Note that we never explicitly told the model to separate control data from training data. We merely explored the space of valid models at random and kept the best one which also passes the test. Unfortunately the obtained model is not as reliable nor as useful for an actual experiment pipeline as we would expect from a model that passes the control channel test.
For this reason, we argue that any procedure exploring $\bar{{\cal H}}$ in some way or another (e.g., by random exploration, by repeatedly tuning hyper-parameters, by malicious intent, or by regularization injected in the learning procedure with respect to the KS statistic) will suffer from the same problem, making the obtained models useless for real data.
In light of the previous example, we illustrate a more efficient/malicious procedure than random exploration to obtain similar models in the context of the Flavours of physics Kaggle challenge:
This is an efficient method, as currently showed by our 1st place ranking (August 3rd, LB score=0.990873) on the leaderboard.
Control channel tests prevent some models to exploit simulation imperfections that are discriminative between simulation and real data, rather than between signal and background. However, as we have shown control channel tests do not exclude all such models. If control data can be distinguished from the training data, these differences may be exploited to put control data aside and then exploit simulation artefacts.
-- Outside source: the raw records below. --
/-- The first failing check of a binding (R217, R218), under the codes of R92 and in their order. -/
def State.bindCheck (s : State) (sl t : Nat) : Option Nat :=
  match s.partitionOf sl with
  | none => some ePerm
  | some q =>
    let cores := s.members q
    let n := cores.headD 0
    let m := s.readTemplate t
    let b := s.bytesAt t 64
    let whole := 64 + 64 * m.members
    let descs := (List.range m.members).map fun i => (cores.getD i 256, s.memberDesc t i)
    if touchesReserved t 64 then some eOob
    else if !inOneVault t 64 ∨ !s.mayReach sl n t 64 false then some ePerm
    else if s.anyPoison t 64 then some ePoison
    else if leAt b 0 4 ≠ 0x32544E46 ∨ leAt b 4 2 ≠ 1 ∨ leAt b 0x19 7 ≠ 0 ∨ leAt b 0x24 28 ≠ 0 then some eOpcode
    else if m.stepBuf % 64 ≠ 0 then some eAlign
    else if m.members ≠ cores.length ∨ m.rowsMax = 0 ∨ 4096 < m.rowsMax ∨ m.chunkMax = 0 ∨ m.rowsMax < m.chunkMax
        ∨ m.draftCap = 0 ∨ 64 < m.draftCap ∨ m.vocab = 0 ∨ 16777216 < m.vocab then some eLen
    else if touchesReserved m.stepBuf m.bufLen ∨ touchesReserved t whole then some eOob
    else if !inOneVault m.stepBuf m.bufLen ∨ !s.mayReach sl n m.stepBuf m.bufLen true
        ∨ !s.mayReach sl n t whole false then some ePerm
    else if s.anyPoison t whole then some ePoison
    else descs.findSome? fun d =>
      if d.2.reservedSet ∨ d.2.listHost ∨ d.2.doneAddr ≠ 0 ∨ d.2.irqDone ∨ d.2.syncEn ∨ d.2.core ≠ d.1
      then some eOpcode
      else s.descCheck sl d.2

/-- The table address that a slice has bound; 0 for none. -/
def State.boundTable (s : State) (sl : Nat) : Nat := s.fld F.PORTAL_STEP_BIND_table sl * 64

/-- The bound template, checked now (R217); `none` without a valid binding. -/
def State.binding (s : State) (sl : Nat) : Option Template :=
  let t := s.boundTable sl
  if t = 0 ∨ (s.bindCheck sl t).isSome then none else some (s.readTemplate t)

/-- The check of the binding reported in bind_result (R217, R218). -/
def State.reportBind (s : State) (sl : Nat) : State :=
  let t := s.boundTable sl
  s.setFld F.PORTAL_SEQ_STATUS_bind_result sl (if t = 0 then 0 else (s.bindCheck sl t).getD 0)

/-- A write to PORTAL_STEP_BIND (R217, R218). -/
def State.bindWrite (s : State) (sl v : Nat) : State :=
  let t := bits v 6 38 * 64
  let code := if t = 0 then 0 else (s.bindCheck sl t).getD 0
  (s.setFld F.PORTAL_STEP_BIND_table sl (bits v 6 38)).setFld F.PORTAL_SEQ_STATUS_bind_result sl code

/-- STEP_BIND (R217, R218, R366). -/
def execStepBind (sl value : Nat) (via : Option Nat) (s : State) : Host.Outcome State Fault Refusal :=
  done <|
    if 256 ≤ sl then s
    else if s.fld F.SLC_STATE_state sl = 0 then s.badAccess 1 (sl * 0x10000 + 0x2808)
    else if !s.viaOk sl via then s.badSubmission sl
    else s.bindWrite sl value

/-! ### Sequence commands (R213 to R216) -/

/-- The fields of a sequence command (R214). -/
structure SeqCmd where
  op : Nat
  flags : Nat
  seqId : Nat
  tokAddr : Nat
  tokCount : Nat
  maxLen : Nat
  kvDir : Nat
  seed : Nat
  temperature : Nat
  topP : Nat
  topK : Nat
  draftMax : Nat
  stopCount : Nat
  stopIds : List Nat
  reserved : Bool
deriving DecidableEq, Repr

/-- The fields of 128 bytes. -/
def SeqCmd.ofBytes (b : Bytes) : SeqCmd :=
  { op := leAt b 0 1, flags := leAt b 1 1, seqId := leAt b 4 4, tokAddr := leAt b 8 8, tokCount := leAt b 0x10 4,
    maxLen := leAt b 0x14 4, kvDir := leAt b 0x18 8, seed := leAt b 0x20 8, temperature := leAt b 0x28 4,
    topP := leAt b 0x2C 4, topK := leAt b 0x30 2, draftMax := leAt b 0x32 1, stopCount := leAt b 0x33 1,
    stopIds := (List.range 8).map fun i => leAt b (0x40 + 4 * i) 4,
    reserved := leAt b 2 2 ≠ 0 || leAt b 0x34 12 ≠ 0 || leAt b 0x60 32 ≠ 0 }

/-- Whether a command carries a group of SEQ_PARAMS; SEQ_START carries every one. -/
def SeqCmd.has (c : SeqCmd) (g : Nat) : Bool := c.op = 1 || (c.op = 4 && bitOf c.flags g)

/-- Whether a reserved bit of a field that the op uses is set (R214, R215). -/
def SeqCmd.badBits (c : SeqCmd) : Bool :=
  c.reserved || (c.op = 1 && 2 ≤ c.flags) || (c.op = 4 && 32 ≤ c.flags)
    || ((c.op = 1 || c.op = 2) && 2 ^ 24 ≤ c.tokCount) || (c.has 3 && 2 ^ 24 ≤ c.maxLen)

/-- Whether a field lies outside its range (R214, R215). -/
def SeqCmd.badRange (c : SeqCmd) (vocab : Nat) : Bool :=
  ((c.op = 1 || c.op = 2) && (c.tokCount = 0 || 8388607 < c.tokCount))
    || (c.has 3 && (c.maxLen < 2 || 8388608 < c.maxLen))
    || (c.has 0 && (!(c.temperature < 0x7F800000 || c.temperature = 0x80000000)
        || c.topP = 0 || 0x3F800000 < c.topP || 1024 < c.topK))
    || (c.has 4 && (c.draftMax = 0 || 64 < c.draftMax))
    || (c.has 2 && (8 < c.stopCount || (c.stopIds.take c.stopCount).any fun t => vocab ≤ t))

/-- The status of a command: the first failing check of R215, or 0. -/
def State.seqStatus (s : State) (sl : Nat) (c : SeqCmd) : Nat :=
  let q := s.findSeq sl c.seqId
  if c.op = 0 ∨ 4 < c.op ∨ c.badBits ∨ (c.op = 1 ∧ q.isSome) then eOpcode
  else match s.partitionOf sl, s.binding sl with
    | some pt, some t =>
      let held := match q with | some e => e.2.state = 3 | none => false
      if s.cutBits 6 sl 81 1 = 1 ∨ s.outEntries sl = 0 ∨ (c.op ≠ 1 ∧ q.isNone) ∨ (c.op = 2 ∧ !held)
          ∨ (c.op = 1 ∧ (!inOneVault c.kvDir 8
              || !s.mayReach sl ((s.members pt).headD 0) c.kvDir 8 false)) then ePerm
      else if ((c.op = 1 ∨ c.op = 2) ∧ c.tokAddr % 4 ≠ 0) ∨ (c.op = 1 ∧ c.kvDir % 8 ≠ 0) then eAlign
      else if c.badRange t.vocab ∨ (c.op = 1 ∧ c.maxLen ≤ c.tokCount)
          ∨ (c.op = 2 ∧ q.any fun e => e.2.maxLen < e.2.n + 1 + c.tokCount)
          ∨ (c.op = 1 ∧ (4096 ≤ s.liveSeqs (s.lampDie sl)
              || s.fld F.LAMP_SLICE_CFG_seq_limit sl ≤ (s.seqsOf sl).length)) then eLen
      else 0
    | _, _ => ePerm

/-- A new sequence (R212, R214). -/
def SeqCmd.start (c : SeqCmd) (sl order : Nat) : Seq :=
  { state := 1, keep := bitOf c.flags 0, inStep := false, cancelPending := false, outStall := false, slice := sl,
    seqId := c.seqId, n := 0, pending := none, maxLen := c.maxLen, promptLeft := c.tokCount, tokAddr := c.tokAddr,
    kvDir := c.kvDir, seed := c.seed, temperature := c.temperature, topP := c.topP, topK := c.topK,
    draftMax := c.draftMax, stopCount := c.stopCount, stopIds := c.stopIds, tree := [], lastStep := 0,
    commitMask := 0, commitBase := 0, emitted := 0, order := order }

/-- Nodes of a tree kept under R227, renumbered; `token` is that of the root. -/
def pruneTree (token : Nat) (limit room vocab : Nat) (nodes : List Nat) : List Nat :=
  let kept := nodes.zipIdx.foldl (fun (r : List (Nat × Nat)) (x : Nat × Nat) =>
    let i := x.2 + 1
    match r.find? fun k => k.1 = nodeParent x.1 with
    | some _ =>
      if limit ≤ i ∨ room ≤ i ∨ vocab ≤ nodeToken x.1 then r else r ++ [(i, x.1)]
    | none => r) [(0, node token 0 0)]
  kept.map fun x =>
    if x.1 = 0 then x.2
    else node (nodeToken x.2) (kept.findIdx fun k => k.1 = nodeParent x.2) (nodeDepth x.2)

/-- The changes of a SEQ_PARAMS (R216). -/
def SeqCmd.params (c : SeqCmd) (q : Seq) : Seq :=
  let q := if bitOf c.flags 0 then { q with temperature := c.temperature, topP := c.topP, topK := c.topK } else q
  let q := if bitOf c.flags 1 then { q with seed := c.seed } else q
  let q := if bitOf c.flags 2 then { q with stopCount := c.stopCount, stopIds := c.stopIds } else q
  let q := if bitOf c.flags 3 then { q with maxLen := c.maxLen } else q
  let q := if bitOf c.flags 4 then { q with draftMax := c.draftMax } else q
  if q.inStep then q
  else match q.tree with
    | [] => q
    | r :: ns => { q with tree := pruneTree (nodeToken r) q.draftMax (q.maxLen - q.n) (2 ^ 24) ns }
Caution should therefore be taken: the obtained classifier might not perform as well as expected on real data, even if control channel tests pass.
Unfortunately, without real signal data, it is difficult to know whether control channel tests are successful because the classifier truely does not exploit simulation imperfections or because control data has been distinguished from training data.
For this reason, we stress that the choice of the control matters. The closer the distribution of the control channel signal to the distribution of the signal under study, the less likely it is that the classifier will manage to exploit the defects, and therefore it will be more reliable for real data. At the limit, the best control channel would be to use simulated signal and real data signal events from the same phenomenon as the one under study. Unfortunately, this is a chicken and egg problem: we cannot collect real data signal events since establishing whether they exist or not is the original task.